Data under study
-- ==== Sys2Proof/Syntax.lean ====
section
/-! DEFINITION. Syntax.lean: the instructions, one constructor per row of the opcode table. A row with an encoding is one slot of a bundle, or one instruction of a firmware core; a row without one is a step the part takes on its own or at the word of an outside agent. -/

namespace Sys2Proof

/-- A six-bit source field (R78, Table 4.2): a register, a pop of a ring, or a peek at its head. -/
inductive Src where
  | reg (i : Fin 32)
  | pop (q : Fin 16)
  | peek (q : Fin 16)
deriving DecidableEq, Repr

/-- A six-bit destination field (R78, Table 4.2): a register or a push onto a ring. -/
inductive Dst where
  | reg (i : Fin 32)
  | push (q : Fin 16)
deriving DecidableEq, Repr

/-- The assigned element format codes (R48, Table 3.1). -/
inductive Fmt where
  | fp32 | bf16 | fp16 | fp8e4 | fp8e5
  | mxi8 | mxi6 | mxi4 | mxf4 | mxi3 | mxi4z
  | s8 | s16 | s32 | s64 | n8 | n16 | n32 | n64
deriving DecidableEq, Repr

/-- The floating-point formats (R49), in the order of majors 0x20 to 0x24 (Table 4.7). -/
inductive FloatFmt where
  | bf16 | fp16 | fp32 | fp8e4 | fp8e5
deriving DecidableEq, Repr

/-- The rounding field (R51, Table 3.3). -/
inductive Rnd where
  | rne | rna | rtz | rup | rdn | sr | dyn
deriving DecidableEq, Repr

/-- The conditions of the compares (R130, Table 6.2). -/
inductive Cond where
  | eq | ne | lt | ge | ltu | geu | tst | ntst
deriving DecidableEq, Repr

...

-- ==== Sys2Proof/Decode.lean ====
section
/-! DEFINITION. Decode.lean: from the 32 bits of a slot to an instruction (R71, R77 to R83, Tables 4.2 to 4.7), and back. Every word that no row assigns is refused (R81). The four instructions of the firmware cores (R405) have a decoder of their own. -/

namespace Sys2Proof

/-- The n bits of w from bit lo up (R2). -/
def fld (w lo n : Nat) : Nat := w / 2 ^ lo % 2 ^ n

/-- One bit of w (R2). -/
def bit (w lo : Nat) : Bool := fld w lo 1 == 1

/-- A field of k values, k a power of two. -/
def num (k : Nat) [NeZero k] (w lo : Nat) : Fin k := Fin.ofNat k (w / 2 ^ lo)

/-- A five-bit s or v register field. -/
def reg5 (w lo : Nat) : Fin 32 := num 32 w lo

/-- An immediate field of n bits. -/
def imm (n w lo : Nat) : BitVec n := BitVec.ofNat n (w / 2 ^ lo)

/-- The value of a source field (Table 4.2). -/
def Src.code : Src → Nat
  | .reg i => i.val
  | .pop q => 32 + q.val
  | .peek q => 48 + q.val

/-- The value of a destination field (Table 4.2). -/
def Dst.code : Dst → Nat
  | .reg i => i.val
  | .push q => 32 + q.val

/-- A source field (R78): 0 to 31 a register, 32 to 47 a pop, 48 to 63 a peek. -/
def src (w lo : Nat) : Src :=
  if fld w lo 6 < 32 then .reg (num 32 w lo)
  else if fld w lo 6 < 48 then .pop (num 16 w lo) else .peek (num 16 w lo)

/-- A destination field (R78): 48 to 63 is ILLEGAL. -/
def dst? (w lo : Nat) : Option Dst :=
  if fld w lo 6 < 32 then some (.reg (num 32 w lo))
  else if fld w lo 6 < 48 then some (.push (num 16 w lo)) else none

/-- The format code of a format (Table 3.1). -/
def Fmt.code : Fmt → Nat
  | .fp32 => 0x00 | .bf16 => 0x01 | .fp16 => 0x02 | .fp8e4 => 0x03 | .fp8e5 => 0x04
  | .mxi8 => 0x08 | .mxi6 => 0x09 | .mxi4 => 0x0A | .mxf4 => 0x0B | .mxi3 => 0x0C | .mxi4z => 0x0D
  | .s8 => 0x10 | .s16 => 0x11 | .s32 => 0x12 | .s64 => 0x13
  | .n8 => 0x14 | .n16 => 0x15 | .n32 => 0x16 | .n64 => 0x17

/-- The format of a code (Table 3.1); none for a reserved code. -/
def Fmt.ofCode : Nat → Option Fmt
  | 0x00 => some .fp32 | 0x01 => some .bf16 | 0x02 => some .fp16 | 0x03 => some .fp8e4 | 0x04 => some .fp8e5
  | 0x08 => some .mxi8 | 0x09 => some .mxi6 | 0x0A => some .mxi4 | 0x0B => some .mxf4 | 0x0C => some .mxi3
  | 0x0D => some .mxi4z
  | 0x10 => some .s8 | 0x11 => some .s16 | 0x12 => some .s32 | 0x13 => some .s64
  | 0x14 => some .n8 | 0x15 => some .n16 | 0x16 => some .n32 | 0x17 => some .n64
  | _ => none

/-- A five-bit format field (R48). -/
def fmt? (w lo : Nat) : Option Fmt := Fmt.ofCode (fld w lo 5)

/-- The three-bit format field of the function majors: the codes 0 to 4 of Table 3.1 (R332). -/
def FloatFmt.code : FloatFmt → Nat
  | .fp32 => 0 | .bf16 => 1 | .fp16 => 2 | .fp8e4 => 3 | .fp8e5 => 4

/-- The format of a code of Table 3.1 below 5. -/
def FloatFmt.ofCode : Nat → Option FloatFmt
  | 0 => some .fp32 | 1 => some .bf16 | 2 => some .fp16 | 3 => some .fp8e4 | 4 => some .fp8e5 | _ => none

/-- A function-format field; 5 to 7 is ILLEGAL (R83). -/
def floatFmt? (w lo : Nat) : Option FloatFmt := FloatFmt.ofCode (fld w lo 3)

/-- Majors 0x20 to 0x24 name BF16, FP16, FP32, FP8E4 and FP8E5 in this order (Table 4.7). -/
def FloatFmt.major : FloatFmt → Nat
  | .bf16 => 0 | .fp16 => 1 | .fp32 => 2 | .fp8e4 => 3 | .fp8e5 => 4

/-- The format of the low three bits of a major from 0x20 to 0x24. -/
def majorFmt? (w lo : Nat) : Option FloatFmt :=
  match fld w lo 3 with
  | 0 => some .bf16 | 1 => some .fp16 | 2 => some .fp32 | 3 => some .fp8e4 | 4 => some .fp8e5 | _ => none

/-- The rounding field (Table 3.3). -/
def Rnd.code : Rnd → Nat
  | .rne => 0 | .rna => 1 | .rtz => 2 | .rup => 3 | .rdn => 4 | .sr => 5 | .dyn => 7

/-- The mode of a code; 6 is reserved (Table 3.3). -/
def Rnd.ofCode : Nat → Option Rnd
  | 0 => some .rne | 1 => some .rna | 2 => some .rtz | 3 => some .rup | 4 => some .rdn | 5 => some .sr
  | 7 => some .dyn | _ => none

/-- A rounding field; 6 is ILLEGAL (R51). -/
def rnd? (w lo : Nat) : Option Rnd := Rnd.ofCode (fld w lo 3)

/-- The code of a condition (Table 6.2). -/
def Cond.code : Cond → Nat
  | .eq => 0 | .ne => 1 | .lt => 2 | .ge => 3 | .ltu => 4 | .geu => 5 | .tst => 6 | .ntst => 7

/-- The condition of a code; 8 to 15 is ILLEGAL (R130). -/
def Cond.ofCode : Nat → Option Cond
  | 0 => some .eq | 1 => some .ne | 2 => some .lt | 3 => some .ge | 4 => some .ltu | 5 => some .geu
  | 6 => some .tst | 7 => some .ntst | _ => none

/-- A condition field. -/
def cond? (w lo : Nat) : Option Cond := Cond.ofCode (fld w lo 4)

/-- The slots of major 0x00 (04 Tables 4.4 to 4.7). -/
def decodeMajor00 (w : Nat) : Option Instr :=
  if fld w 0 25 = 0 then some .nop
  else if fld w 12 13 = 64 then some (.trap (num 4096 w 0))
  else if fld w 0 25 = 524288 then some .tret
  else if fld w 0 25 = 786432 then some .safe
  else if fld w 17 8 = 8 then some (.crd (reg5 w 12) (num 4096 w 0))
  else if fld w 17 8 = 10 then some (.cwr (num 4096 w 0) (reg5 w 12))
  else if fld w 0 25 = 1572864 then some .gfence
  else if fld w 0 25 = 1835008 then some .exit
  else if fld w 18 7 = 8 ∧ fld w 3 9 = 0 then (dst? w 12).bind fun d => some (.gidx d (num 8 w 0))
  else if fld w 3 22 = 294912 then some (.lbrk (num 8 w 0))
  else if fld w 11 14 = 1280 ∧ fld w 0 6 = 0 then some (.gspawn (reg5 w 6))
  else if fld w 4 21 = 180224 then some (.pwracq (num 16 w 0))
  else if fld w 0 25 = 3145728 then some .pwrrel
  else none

...

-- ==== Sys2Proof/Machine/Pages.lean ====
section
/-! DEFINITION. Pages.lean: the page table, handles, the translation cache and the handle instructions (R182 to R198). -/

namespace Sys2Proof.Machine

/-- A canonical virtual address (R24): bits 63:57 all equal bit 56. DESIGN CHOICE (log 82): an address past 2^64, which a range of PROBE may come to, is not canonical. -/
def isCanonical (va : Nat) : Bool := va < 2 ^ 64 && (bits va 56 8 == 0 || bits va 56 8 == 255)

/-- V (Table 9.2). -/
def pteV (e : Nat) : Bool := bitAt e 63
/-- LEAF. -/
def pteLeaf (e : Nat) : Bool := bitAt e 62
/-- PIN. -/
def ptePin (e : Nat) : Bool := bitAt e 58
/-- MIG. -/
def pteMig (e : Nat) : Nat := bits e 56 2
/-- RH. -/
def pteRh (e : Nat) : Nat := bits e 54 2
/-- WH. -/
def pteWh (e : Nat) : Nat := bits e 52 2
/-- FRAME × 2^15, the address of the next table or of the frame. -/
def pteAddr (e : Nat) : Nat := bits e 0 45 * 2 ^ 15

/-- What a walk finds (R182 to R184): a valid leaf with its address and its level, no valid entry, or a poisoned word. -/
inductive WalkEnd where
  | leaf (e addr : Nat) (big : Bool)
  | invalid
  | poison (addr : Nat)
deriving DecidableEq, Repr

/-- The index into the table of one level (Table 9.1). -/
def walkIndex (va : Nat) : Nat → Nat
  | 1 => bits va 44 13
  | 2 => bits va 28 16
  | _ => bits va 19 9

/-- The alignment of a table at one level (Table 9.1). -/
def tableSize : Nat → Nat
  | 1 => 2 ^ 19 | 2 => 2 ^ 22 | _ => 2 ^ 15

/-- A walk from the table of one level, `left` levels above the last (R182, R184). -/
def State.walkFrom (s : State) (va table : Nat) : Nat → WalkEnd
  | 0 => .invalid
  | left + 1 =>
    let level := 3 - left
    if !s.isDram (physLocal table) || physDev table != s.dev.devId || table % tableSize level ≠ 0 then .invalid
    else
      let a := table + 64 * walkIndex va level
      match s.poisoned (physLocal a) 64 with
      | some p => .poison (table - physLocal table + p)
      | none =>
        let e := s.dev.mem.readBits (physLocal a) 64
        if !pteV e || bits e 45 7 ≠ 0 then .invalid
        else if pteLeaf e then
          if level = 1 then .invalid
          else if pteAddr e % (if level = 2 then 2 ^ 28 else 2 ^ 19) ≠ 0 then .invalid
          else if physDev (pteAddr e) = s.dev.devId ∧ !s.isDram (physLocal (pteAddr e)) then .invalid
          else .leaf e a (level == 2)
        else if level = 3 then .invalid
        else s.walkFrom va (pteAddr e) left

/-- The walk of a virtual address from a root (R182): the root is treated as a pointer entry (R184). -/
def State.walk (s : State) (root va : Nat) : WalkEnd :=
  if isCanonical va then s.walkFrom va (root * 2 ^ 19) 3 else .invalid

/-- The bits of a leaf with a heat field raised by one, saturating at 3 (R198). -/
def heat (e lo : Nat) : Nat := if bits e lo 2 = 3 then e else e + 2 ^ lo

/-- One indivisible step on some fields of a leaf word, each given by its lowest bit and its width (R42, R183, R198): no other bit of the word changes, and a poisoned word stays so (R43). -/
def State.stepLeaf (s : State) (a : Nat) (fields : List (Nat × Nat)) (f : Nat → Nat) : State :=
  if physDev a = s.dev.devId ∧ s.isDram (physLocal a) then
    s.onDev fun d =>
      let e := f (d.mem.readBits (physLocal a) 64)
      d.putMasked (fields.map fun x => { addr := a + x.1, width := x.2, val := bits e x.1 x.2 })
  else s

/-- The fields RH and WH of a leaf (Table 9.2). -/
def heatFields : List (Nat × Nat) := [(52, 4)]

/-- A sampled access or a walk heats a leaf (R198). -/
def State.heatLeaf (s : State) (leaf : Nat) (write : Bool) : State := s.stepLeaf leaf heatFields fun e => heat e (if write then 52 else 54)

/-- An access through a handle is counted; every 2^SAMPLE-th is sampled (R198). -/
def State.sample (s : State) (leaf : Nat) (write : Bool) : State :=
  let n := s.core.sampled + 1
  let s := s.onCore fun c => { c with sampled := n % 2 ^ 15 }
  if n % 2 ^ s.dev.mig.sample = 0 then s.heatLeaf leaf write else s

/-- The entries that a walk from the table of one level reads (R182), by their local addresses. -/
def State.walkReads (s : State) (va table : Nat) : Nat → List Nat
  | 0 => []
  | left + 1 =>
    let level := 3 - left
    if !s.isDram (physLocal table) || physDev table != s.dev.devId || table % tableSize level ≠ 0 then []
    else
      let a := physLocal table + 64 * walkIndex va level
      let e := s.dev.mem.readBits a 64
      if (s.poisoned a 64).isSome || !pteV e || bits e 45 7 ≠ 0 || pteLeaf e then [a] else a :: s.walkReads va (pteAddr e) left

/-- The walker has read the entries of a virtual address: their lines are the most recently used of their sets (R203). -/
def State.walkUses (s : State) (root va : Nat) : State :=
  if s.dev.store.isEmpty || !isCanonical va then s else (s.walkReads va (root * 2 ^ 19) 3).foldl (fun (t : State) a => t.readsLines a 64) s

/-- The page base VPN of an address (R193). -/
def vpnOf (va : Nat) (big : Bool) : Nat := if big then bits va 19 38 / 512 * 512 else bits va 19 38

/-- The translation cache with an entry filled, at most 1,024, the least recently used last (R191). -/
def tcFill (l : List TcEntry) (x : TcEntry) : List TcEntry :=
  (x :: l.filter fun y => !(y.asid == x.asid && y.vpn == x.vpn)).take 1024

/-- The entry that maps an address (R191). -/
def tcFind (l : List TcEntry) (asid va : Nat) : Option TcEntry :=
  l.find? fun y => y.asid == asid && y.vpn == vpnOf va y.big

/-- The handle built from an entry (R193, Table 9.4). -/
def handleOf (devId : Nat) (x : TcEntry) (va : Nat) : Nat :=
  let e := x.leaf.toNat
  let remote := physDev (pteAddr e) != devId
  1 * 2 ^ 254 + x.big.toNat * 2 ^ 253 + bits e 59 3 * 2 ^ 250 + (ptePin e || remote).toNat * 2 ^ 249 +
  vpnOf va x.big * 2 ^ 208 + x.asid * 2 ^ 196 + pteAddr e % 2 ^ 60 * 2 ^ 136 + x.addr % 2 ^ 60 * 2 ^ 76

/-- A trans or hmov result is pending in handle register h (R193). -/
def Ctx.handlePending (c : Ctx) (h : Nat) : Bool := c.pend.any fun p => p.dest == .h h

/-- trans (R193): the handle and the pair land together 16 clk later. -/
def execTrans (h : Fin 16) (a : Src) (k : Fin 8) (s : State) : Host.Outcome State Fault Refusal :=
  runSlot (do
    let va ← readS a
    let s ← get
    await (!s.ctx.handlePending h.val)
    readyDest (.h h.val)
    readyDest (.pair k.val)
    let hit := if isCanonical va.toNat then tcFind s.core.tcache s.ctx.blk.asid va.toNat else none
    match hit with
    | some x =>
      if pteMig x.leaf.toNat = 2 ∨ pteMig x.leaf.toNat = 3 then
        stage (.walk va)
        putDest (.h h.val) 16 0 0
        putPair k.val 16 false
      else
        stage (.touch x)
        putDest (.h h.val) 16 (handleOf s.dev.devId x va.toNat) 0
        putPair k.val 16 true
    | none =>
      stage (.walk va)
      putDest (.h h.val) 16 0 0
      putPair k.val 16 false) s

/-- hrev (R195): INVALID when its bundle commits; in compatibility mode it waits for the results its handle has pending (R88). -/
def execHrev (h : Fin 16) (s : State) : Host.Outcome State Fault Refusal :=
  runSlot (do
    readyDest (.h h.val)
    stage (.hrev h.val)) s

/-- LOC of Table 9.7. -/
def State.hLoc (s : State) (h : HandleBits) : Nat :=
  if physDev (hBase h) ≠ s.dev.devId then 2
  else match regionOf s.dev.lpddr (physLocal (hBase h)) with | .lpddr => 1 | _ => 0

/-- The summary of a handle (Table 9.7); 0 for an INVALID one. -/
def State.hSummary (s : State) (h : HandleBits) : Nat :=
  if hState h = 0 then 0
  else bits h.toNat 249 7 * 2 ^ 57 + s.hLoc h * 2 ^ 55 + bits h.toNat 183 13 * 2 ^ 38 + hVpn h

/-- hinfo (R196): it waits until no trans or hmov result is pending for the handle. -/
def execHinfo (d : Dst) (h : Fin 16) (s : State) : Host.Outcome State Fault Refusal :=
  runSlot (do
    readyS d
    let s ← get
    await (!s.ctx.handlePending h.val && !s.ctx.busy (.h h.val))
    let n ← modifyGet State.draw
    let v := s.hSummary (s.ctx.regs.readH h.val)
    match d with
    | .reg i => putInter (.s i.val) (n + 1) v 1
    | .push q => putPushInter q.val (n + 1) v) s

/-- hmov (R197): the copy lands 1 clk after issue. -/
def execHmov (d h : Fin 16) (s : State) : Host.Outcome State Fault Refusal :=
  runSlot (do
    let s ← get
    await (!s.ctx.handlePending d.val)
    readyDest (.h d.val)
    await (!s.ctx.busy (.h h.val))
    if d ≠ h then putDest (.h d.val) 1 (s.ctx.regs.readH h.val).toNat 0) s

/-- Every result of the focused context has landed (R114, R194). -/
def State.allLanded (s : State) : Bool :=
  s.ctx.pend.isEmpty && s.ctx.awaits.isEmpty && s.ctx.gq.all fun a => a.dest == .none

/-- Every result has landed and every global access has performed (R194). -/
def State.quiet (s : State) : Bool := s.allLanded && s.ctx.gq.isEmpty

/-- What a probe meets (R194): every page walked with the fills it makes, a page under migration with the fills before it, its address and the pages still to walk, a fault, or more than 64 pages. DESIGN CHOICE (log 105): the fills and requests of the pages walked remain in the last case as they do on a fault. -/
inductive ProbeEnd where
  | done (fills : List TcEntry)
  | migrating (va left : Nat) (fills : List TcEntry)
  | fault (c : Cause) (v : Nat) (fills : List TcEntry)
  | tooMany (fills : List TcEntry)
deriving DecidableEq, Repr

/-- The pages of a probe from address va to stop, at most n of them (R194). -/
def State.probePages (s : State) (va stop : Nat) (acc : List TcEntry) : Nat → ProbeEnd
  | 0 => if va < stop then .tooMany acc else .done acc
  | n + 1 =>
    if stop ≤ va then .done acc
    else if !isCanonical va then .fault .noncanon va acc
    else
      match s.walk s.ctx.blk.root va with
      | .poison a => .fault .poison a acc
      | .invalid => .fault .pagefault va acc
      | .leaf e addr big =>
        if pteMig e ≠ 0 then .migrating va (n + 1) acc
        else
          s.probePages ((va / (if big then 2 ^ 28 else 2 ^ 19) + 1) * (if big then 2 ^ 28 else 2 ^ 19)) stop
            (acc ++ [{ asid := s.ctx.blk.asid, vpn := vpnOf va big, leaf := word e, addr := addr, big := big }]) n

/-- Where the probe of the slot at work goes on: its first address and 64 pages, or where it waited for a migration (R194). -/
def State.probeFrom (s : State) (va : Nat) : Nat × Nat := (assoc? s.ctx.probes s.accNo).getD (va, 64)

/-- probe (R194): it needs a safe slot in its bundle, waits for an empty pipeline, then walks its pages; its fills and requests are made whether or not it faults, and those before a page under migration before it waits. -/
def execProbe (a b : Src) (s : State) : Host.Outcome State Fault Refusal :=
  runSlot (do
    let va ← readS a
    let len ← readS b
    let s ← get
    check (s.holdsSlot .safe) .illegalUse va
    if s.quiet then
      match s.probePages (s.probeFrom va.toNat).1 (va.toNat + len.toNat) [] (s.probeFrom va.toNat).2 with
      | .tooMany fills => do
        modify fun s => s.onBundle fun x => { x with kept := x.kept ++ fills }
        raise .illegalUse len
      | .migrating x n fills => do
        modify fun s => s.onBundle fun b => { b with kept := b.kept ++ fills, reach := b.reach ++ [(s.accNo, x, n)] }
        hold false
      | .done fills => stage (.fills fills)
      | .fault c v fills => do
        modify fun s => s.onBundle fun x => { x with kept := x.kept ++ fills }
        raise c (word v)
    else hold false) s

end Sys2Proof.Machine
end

Directions
Repeat exactly the lines above from the one with "Table 9.4). -/" up to and including the one with "h (R193). -/". No other line belongs in the reply.

Solved problem
/-- The handle built from an entry (R193, Table 9.4). -/
def handleOf (devId : Nat) (x : TcEntry) (va : Nat) : Nat :=
  let e := x.leaf.toNat
  let remote := physDev (pteAddr e) != devId
  1 * 2 ^ 254 + x.big.toNat * 2 ^ 253 + bits e 59 3 * 2 ^ 250 + (ptePin e || remote).toNat * 2 ^ 249 +
  vpnOf va x.big * 2 ^ 208 + x.asid * 2 ^ 196 + pteAddr e % 2 ^ 60 * 2 ^ 136 + x.addr % 2 ^ 60 * 2 ^ 76

/-- A trans or hmov result is pending in handle register h (R193). -/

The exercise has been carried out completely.